ASSIGNMENT: Up to and including the line that contains "Legacy part. -/", repeat each line of the data exactly, starting from the first.

Saved entries:

····················

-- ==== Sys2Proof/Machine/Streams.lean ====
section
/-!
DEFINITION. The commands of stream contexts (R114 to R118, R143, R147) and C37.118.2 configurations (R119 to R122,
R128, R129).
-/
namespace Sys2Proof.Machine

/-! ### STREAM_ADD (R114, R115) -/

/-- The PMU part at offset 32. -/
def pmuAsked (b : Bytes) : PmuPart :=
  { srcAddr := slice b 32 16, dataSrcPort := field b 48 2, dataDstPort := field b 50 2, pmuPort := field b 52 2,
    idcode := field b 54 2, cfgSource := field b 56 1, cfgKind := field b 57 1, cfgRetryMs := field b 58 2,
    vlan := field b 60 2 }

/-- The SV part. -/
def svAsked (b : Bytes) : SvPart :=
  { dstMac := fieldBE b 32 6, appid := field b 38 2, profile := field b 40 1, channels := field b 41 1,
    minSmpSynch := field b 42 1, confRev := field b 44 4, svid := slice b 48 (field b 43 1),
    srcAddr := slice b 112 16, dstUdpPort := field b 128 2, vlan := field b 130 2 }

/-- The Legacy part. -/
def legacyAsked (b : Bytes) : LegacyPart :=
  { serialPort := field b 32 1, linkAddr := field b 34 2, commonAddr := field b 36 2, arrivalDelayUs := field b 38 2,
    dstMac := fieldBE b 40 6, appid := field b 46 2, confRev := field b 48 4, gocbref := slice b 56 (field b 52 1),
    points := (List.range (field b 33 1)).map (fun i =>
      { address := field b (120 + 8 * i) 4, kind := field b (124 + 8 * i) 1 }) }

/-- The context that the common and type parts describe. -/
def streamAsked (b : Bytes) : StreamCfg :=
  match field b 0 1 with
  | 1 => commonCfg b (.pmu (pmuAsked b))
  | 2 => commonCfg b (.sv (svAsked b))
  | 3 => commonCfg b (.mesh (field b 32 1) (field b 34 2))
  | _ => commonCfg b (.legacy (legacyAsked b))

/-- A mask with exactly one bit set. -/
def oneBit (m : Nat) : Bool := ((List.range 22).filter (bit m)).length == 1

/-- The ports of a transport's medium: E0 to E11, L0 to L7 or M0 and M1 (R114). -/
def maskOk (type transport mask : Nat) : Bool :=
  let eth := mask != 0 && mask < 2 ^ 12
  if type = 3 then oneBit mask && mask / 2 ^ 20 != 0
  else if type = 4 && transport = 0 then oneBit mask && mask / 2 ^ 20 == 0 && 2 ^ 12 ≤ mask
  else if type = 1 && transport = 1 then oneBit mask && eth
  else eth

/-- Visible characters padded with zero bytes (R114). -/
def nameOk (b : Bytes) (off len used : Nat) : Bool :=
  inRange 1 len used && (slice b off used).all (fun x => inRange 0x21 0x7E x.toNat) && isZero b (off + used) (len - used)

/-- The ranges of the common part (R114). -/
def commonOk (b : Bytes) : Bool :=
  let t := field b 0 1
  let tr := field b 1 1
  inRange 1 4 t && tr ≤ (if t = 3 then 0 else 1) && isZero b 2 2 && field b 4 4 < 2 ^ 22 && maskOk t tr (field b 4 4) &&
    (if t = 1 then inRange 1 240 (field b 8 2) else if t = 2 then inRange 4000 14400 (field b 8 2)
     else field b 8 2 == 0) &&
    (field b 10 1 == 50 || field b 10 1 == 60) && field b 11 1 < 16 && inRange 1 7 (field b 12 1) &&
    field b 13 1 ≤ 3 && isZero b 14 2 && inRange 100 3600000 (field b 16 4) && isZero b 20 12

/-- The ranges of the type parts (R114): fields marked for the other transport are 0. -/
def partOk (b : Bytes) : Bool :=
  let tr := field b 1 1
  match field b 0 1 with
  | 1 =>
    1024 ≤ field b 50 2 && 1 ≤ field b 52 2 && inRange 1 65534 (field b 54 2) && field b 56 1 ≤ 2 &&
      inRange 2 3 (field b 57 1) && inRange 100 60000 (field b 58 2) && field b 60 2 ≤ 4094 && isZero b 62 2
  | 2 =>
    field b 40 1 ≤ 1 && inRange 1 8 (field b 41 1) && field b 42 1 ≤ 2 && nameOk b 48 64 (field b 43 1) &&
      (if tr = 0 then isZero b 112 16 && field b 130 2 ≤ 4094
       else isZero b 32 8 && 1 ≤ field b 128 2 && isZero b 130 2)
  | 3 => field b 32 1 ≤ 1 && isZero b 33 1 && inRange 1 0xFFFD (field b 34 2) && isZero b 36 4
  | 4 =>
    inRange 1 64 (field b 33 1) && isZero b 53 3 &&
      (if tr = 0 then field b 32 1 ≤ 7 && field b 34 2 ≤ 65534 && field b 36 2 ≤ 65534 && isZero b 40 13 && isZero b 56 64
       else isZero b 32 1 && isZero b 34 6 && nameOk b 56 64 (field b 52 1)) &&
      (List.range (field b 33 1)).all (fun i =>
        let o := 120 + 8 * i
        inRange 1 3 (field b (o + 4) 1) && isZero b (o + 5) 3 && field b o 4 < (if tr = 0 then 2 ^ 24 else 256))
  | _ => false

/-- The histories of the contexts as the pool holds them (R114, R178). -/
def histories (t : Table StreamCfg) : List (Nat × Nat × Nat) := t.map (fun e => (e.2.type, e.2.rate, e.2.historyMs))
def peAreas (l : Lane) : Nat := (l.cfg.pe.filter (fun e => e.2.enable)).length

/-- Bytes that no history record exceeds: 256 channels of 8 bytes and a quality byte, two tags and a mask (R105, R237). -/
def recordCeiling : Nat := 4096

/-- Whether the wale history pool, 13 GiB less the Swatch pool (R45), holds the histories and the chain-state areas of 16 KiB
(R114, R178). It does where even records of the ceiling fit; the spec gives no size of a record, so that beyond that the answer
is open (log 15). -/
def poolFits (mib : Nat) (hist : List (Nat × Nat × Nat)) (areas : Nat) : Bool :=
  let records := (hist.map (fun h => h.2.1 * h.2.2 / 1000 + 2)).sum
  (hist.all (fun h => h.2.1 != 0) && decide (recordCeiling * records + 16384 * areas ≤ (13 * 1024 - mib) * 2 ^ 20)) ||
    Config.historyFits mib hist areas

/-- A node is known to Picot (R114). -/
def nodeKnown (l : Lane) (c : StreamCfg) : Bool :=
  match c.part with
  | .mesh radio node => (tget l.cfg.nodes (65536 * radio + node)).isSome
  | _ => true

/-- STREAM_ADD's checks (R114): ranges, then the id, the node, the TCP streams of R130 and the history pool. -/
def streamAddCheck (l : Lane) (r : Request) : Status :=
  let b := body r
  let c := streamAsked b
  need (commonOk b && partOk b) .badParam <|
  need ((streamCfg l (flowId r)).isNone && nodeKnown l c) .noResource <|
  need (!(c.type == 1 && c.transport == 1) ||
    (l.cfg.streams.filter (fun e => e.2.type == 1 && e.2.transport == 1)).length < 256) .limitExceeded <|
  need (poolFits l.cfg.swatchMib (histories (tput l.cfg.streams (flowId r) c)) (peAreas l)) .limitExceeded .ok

····················

ANSWER SECTION:
-- ==== Sys2Proof/Machine/Streams.lean ====
section
/-!
DEFINITION. The commands of stream contexts (R114 to R118, R143, R147) and C37.118.2 configurations (R119 to R122,
R128, R129).
-/
namespace Sys2Proof.Machine

/-! ### STREAM_ADD (R114, R115) -/

/-- The PMU part at offset 32. -/
def pmuAsked (b : Bytes) : PmuPart :=
  { srcAddr := slice b 32 16, dataSrcPort := field b 48 2, dataDstPort := field b 50 2, pmuPort := field b 52 2,
    idcode := field b 54 2, cfgSource := field b 56 1, cfgKind := field b 57 1, cfgRetryMs := field b 58 2,
    vlan := field b 60 2 }

/-- The SV part. -/
def svAsked (b : Bytes) : SvPart :=
  { dstMac := fieldBE b 32 6, appid := field b 38 2, profile := field b 40 1, channels := field b 41 1,
    minSmpSynch := field b 42 1, confRev := field b 44 4, svid := slice b 48 (field b 43 1),
    srcAddr := slice b 112 16, dstUdpPort := field b 128 2, vlan := field b 130 2 }

/-- The Legacy part. -/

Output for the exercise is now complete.